Of the records that follow, copy only the lines from the line containing "its destination. -/" to the line containing "else ((d.inc Memb.STALE_DROPS).fencedNotice", both included, exactly as written.

________

-- ==== Sys2Proof/Machine/Fabric.lean ====
section
/-! DEFINITION. QFL transactions between devices: sending filtered requests, answering them, the duplicate filter, the epoch check
and the matching of responses (R119, R144 to R148, R225, R390). -/
namespace Sys2Proof.Machine
open Sys2Proof

/-! ### Request, completion and NAK words (R225) -/

/-- The request word of an access. -/
def reqWord (w : ReqWord) : BitVec 64 :=
  BitVec.ofNat 64 (w.addr % 2 ^ 51 + 2 ^ 51 * w.naks + 2 ^ 53 * flagBit w.ticket.isSome + 2 ^ 54 * w.ticket.getD 0 + 2 ^ 62 * w.keep)

/-- The completion word. -/
def completionWord (grant : Nat) (poison err : Bool) : BitVec 64 :=
  BitVec.ofNat 64 (grant + 2 ^ 2 * flagBit poison + 2 ^ 3 * flagBit err)

/-- The NAK word. -/
def nakWord (cause hint : Nat) (ticket : Option Nat) : BitVec 64 :=
  BitVec.ofNat 64 (cause + 2 ^ 4 * hint + 2 ^ 16 * flagBit ticket.isSome + 2 ^ 17 * ticket.getD 0)

/-- The eight units of a line. -/
def lineUnits (x : Line) : List (BitVec 64) := natWords 8 x.toNat

/-- The opcode of VC0 for a request kind. -/
def Kind.op : Kind → Nat
  | .rdShared => 1 | .rdOwn => 2 | .invOwn => 3 | .flush => 4 | .evictClean => 5 | .wb => 6 | .rdNc => 7 | .wrNc => 8
  | .atomic => 9 | _ => 10

/-- ACCESS code of a kind (R517). -/
def Kind.code : Kind → Nat
  | .rdShared => 1 | .rdOwn => 2 | .invOwn => 3 | .flush => 4 | .evictClean => 5 | .wb => 6 | .rdNc => 7 | .wrNc => 8
  | .atomic => 9 | .recall => 10 | .recallAll => 11 | .reclaim => 12

/-- Units 2 onward of an ATOMIC (R252). -/
def atomUnits (a : AtomArgs) : List (BitVec 64) :=
  BitVec.ofNat 64 a.op ::
    (if a.op ≤ 2 then [BitVec.ofNat 64 a.a] else if a.op = 3 then [BitVec.ofNat 64 a.a, BitVec.ofNat 64 a.b]
     else natWords 2 a.a ++ natWords 2 a.b)

/-- Units 2 onward of a VC0 request of opcode `op` for an access, keeping `keep`. -/
def Access.units (a : Access) (op keep : Nat) : List (BitVec 64) :=
  let w := reqWord { addr := a.fa, naks := a.naks, ticket := a.ticket, keep }
  match op with
  | 6 => w :: lineUnits a.data
  | 8 => w :: BitVec.ofNat 64 a.be.toNat :: lineUnits a.data
  | 9 => w :: (match a.atom with
    | some x => atomUnits x
    | none => [])
  | _ => [w]

/-! ### Answering -/

/-- Answer a request: the answer echoes TAG, master ID and E2E_SEQ (R147). -/
def Dev.respond (t : Nat) (h : QflHdr) (vc op : Nat) (units : List (BitVec 64)) (d : Dev) : Dev :=
  d.enqueueMsg t {
    vc, opcode := op, src := h.dst, dst := h.src, master := h.master, tag := h.tag, epoch := d.epoch, e2e := h.e2e, units }

/-! ### Receiving -/

/-- The epoch check of R390 on a message that reached its destination. -/
def Dev.msgEpoch (t : Nat) (h : QflHdr) (d : Dev) : Dev × Bool :=
  if h.epoch = d.epoch then (d, true)
  else if (h.epoch + 1) % 2 ^ 32 = d.epoch ∧ h.epoch ≠ 0 ∧ d.alive h.src ∧ t < d.memb.lastAdvance + 2000000 then (d, true)
  else if h.epoch = 0 then (d, false)
  else if newerEpoch h.epoch d.epoch then (d.inc Memb.NEWER_EPOCH_DROPS, false)
  else ((d.inc Memb.STALE_DROPS).fencedNotice t h.src, false)

/-- A message leaves its receive buffer and passes the epoch check. -/
def Dev.receive (t vc op : Nat) (h : QflHdr) (d : Dev) : Dev × Bool :=
  let m : QflMsg := { vc, opcode := op, src := h.src, dst := h.dst, master := h.master, tag := h.tag, epoch := h.epoch, e2e := h.e2e }
  let d := d.takeRx m
  if ¬ d.ownAddr h.dst then (d, false) else d.msgEpoch t h

/-- The duplicate filter of the message's source. -/
def Dev.passFilter (t : Nat) (h : QflHdr) (d : Dev) : Dev × Bool := d.filterSource t h.src h.e2e

/-- A filtered message passes the duplicate filter as well. -/
def Dev.receiveFiltered (t vc op : Nat) (h : QflHdr) (d : Dev) : Dev × Bool :=
  let (d, ok) := d.receive t vc op h
  if ok then d.passFilter t h else (d, false)

/-- The port whose receive buffer holds a message. -/
def Dev.arrivedOn (m : QflMsg) (d : Dev) : Option Nat := (d.fab.links.find? (fun x => x.2.rx.any (fun y => y.same m))).map (·.1)

/-- The port a message came over: the one whose receive buffer holds it, else the one its source is routed on. -/
def Dev.portOf (d : Dev) (vc op : Nat) (h : QflHdr) : Option Nat :=
  match d.arrivedOn { vc, opcode := op, src := h.src, dst := h.dst, tag := h.tag, e2e := h.e2e } with
  | some p => some p
  | none => d.routePort h.src

/-- The outstanding request a response answers; any other response is discarded and counted for the port it came over (R147, log entry
64). -/
def Dev.matchResponse (t vc op : Nat) (h : QflHdr) (d0 : Dev) : Dev × Option Outst :=
  let (d, ok) := d0.receive t vc op h
  if ¬ ok then (d, none) else
  match d.fab.outstanding.find? (fun o => o.dst = h.src ∧ o.tag = h.tag ∧ o.e2e = h.e2e) with
  | none =>
    (match d0.portOf vc op h with
     | some p => d.countPort p .response
     | none => { d with fab := { d.fab with discarded := d.fab.discarded + 1 } }, none)
  | some o => (({ d with fab := { d.fab with outstanding := d.fab.outstanding.erase o } }).sendWaiting t, some o)

/-- Put a piece of work off to the end of the command. -/
def Dev.later (w : Task) (d : Dev) : Dev := { d with work := d.work ++ [w] }

/-- A request is answered: what it was for goes on. -/
def Dev.closeOutst (o : Outst) (r : Answer) (d : Dev) : Dev := d.later (.ended o.cont r)

end Sys2Proof.Machine
end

________

# PROBLEM SOLUTION
/-- The epoch check of R390 on a message that reached its destination. -/
def Dev.msgEpoch (t : Nat) (h : QflHdr) (d : Dev) : Dev × Bool :=
  if h.epoch = d.epoch then (d, true)
  else if (h.epoch + 1) % 2 ^ 32 = d.epoch ∧ h.epoch ≠ 0 ∧ d.alive h.src ∧ t < d.memb.lastAdvance + 2000000 then (d, true)
  else if h.epoch = 0 then (d, false)
  else if newerEpoch h.epoch d.epoch then (d.inc Memb.NEWER_EPOCH_DROPS, false)
  else ((d.inc Memb.STALE_DROPS).fencedNotice t h.src, false)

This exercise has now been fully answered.